Однако разжижение — процесс, в норме происходящий и в женском половом тракте. Поэтому, если рассматривать функцию FasL как функцию самозащиты мужской гаметы от антиспермальных активированных лимфоцитов в женском половом тракте, то частичная экспрессия FasL на сперматозоидах у мужчин с нормозооспермией говорит о возможном присутствии альтернативных защитных механизмов для иммунопротекции сперматозоидов в женском половом тракте. Возможно, сперматозоиды, экспрессирующие FasL, у фертильных мужчин являются теми клетками, которые участвуют в механизме братоубийственной элиминации через апоптоз Fas-экспрессирующих сперматозоидов, т. е. система контроля за качеством сперматозоидов может функционировать не только в течение сперматогенеза, но и по всему мужскому половому тракту. Таким образом, FasL, экспрессирующийся на сперматозоидах, необходим для осуществления обеих функций: для контроля за качеством спермы и для защиты от иммунного наблюдения [13].

Результаты проведенного исследования выявили явные различия в экспрессии маркеров апоптоза Fas и FasL на сперматозоидах фертильных и субфертильных мужчин.
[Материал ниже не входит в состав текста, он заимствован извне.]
-- ==== Sys2Proof/Syntax.lean ====
section
/-! DEFINITION. The nine commands of spec/30_encoding.md R81, one constructor per row of spec/opcode_table.json. A
constructor carries exactly the fields that its row uses, each at the width R80 gives it: fields that a command does not use
are ignored (R87) and do not appear. -/

namespace Sys2Proof

inductive Instr where
  /-- SBOX, OP 0x1 (R103): `idx` is the table index. -/
  | sbox (idx : BitVec 8)
  /-- KCLOAD, OP 0x2 (R116). -/
  | kcload
  /-- KCDRAW, OP 0x3 (R117): `idx` is the subkey index, of which only the value mod 8 counts (R85). -/
  | kcdraw (mode : Mode) (idx : BitVec 8)
  /-- GFUN, OP 0x4 (R132). -/
  | gfun
  /-- FFUN, OP 0x5 (R147): `rnd` is the round index 0..15 (R84). -/
  | ffun (mode : Mode) (rnd : BitVec 4)
  /-- ROUND, OP 0x6 (R174). -/
  | round (mode : Mode) (rnd : BitVec 4)
  /-- CIPHER, OP 0x7 (R175). -/
  | cipher (mode : Mode)
  /-- HEXDEC, OP 0x8 (R196): `len` is the byte count 0..15, of which 1..8 are legal (R83). -/
  | hexdec (len : BitVec 4)
  /-- HEXENC, OP 0x9 (R197). -/
  | hexenc (len : BitVec 4)
deriving DecidableEq, Repr

end Sys2Proof
end

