-- ==== Sys2Proof/Machine/Flags.lean ====
section
/-! DEFINITION. STATUS and CTRL: the CORE has no condition codes (spec/10_state.md R42); STATUS.CODE is the only status a
command leaves (R32), and CTRL holds the operand predicates that the commands check (R33, R43). -/

namespace Sys2Proof.Machine

/-- The number of a code (spec/60_exceptions.md R210, D9). -/
def Code.number : Code → BitVec 4
  | .ok => 0
  | .badBuffer => 1
  | .badSize => 2
  | .badChar => 3
  | .badKey => 4
  | .badSourceBlock => 5
  | .badDestBlock => 6
  | .badCommand => 7

/-- STATUS as the host reads it (R32): CODE in bits 3:0, bits 31:4 hardwired 0. -/
def statusWord (c : Code) : Word32 := 0#28 ++ c.number

/-- One bit, from a presence flag. -/
def flagBit (b : Bool) : BitVec 1 := if b then 1#1 else 0#1

/-- CTRL as the host reads it (R33), from bit 31 down: the reserved bits read 0. -/
def Ctrl.word (c : Ctrl) : Word32 :=
  flagBit c.kcV ++ 0#2 ++ c.txtLen ++ 0#6 ++ flagBit c.txtV ++ flagBit c.dstV ++ c.keyLen ++ 0#3 ++ flagBit c.keyV
    ++ c.srcLen ++ 0#3 ++ flagBit c.srcV

/-- CTRL after a host write of `w` (R33): every field but KC_V takes the written bits; KC_V and the reserved bits stay. -/
def Ctrl.write (c : Ctrl) (w : Word32) : Ctrl where
  srcV := w.getLsbD 0
  srcLen := w.extractLsb' 4 4
  keyV := w.getLsbD 8
  keyLen := w.extractLsb' 12 4
  dstV := w.getLsbD 16
  txtV := w.getLsbD 17
  txtLen := w.extractLsb' 24 5
  kcV := c.kcV

/-- `srcOK` of R43. -/
def Ctrl.srcOK (c : Ctrl) : Bool := c.srcV && c.srcLen == 8#4

/-- `keyOK` of R43. -/
def Ctrl.keyOK (c : Ctrl) : Bool := c.keyV && c.keyLen == 8#4

/-- `dstOK` of R43. -/
def Ctrl.dstOK (c : Ctrl) : Bool := c.dstV

/-- `kcOK` of R43. -/
def Ctrl.kcOK (c : Ctrl) : Bool := c.kcV

/-- `srcPresent` of R43. -/
def Ctrl.srcPresent (c : Ctrl) : Bool := c.srcV

/-- `txtPresent` of R43. -/
def Ctrl.txtPresent (c : Ctrl) : Bool := c.txtV

/-- `txtLen := min(CTRL.TXT_LEN, 16)` of R43 (I12). -/
def Ctrl.textLength (c : Ctrl) : Nat := min c.txtLen.toNat 16

/-- The legal codec lengths, 1..8 (R83, R192, R194). -/
def legalLength (n : Nat) : Bool := decide (1 ≤ n) && decide (n ≤ 8)

end Sys2Proof.Machine
end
Наблюдаемая экспрессия Fas-антигена, вероятно, произошла еще в период сперматогенеза и выявленные маркированные клетки — как раз те клетки, которые должны были быть устранены в процессе апоптоза, но по каким-то причинам механизмы апоптоза не были закончены, либо были отложены, либо функционировали неправильно [21]. Корреляционный анализ при этом выявил, что часть тех сперматозоидов, которые оценены как активно подвижные у субфертильных пациентов, были маркированы Fas и предрасположены при наличии дополнительных факторов к смерти через Fas-зависимый апоптоз, что подтвердилось положительной корреляцией количества Fas+ клеток с подвижностью.

Положительная корреляция Fas+ клеток с наличием в эякуляте патологических форм сперматозоидов также свидетельствует о том, что эти клетки потенциально уготовлены к гибели по рецепторному (мембранному) пути апоптоза [22], когда сигналы к его запуску поступают извне и опосредованы через Fas-рецепторы.

Таким образом, продемонстрирована достоверная связь между экспрессией рецептора апоптогенного сигнала Fas и качеством спермы. Представленные данные убедительно показывают, что содержание в эякулятах субфертильных мужчин сперматозоидов с маркером апоптоза Fas коррелирует с концентрацией, подвижностью и дефектами морфологии сперматозоидов. Эти факты позволяют считать экспрессию рецептора апоптогенного сигнала на клетках — Fas-фактором, снижающим фертильность спермы.

Выявленные различия в экспрессии белков маркеров апоптоза Fas и FasL на поверхности сперматозоидов фертильных и субфертильных мужчин позволят дополнить диагностический арсенал при исследовании мужской репродуктивной функции и тем самым помочь в выявлении причин нарушения фертильности сперматозоидов. Полученные данные могут также представлять практический интерес при подготовке спермы для вспомогательных репродуктивных технологий.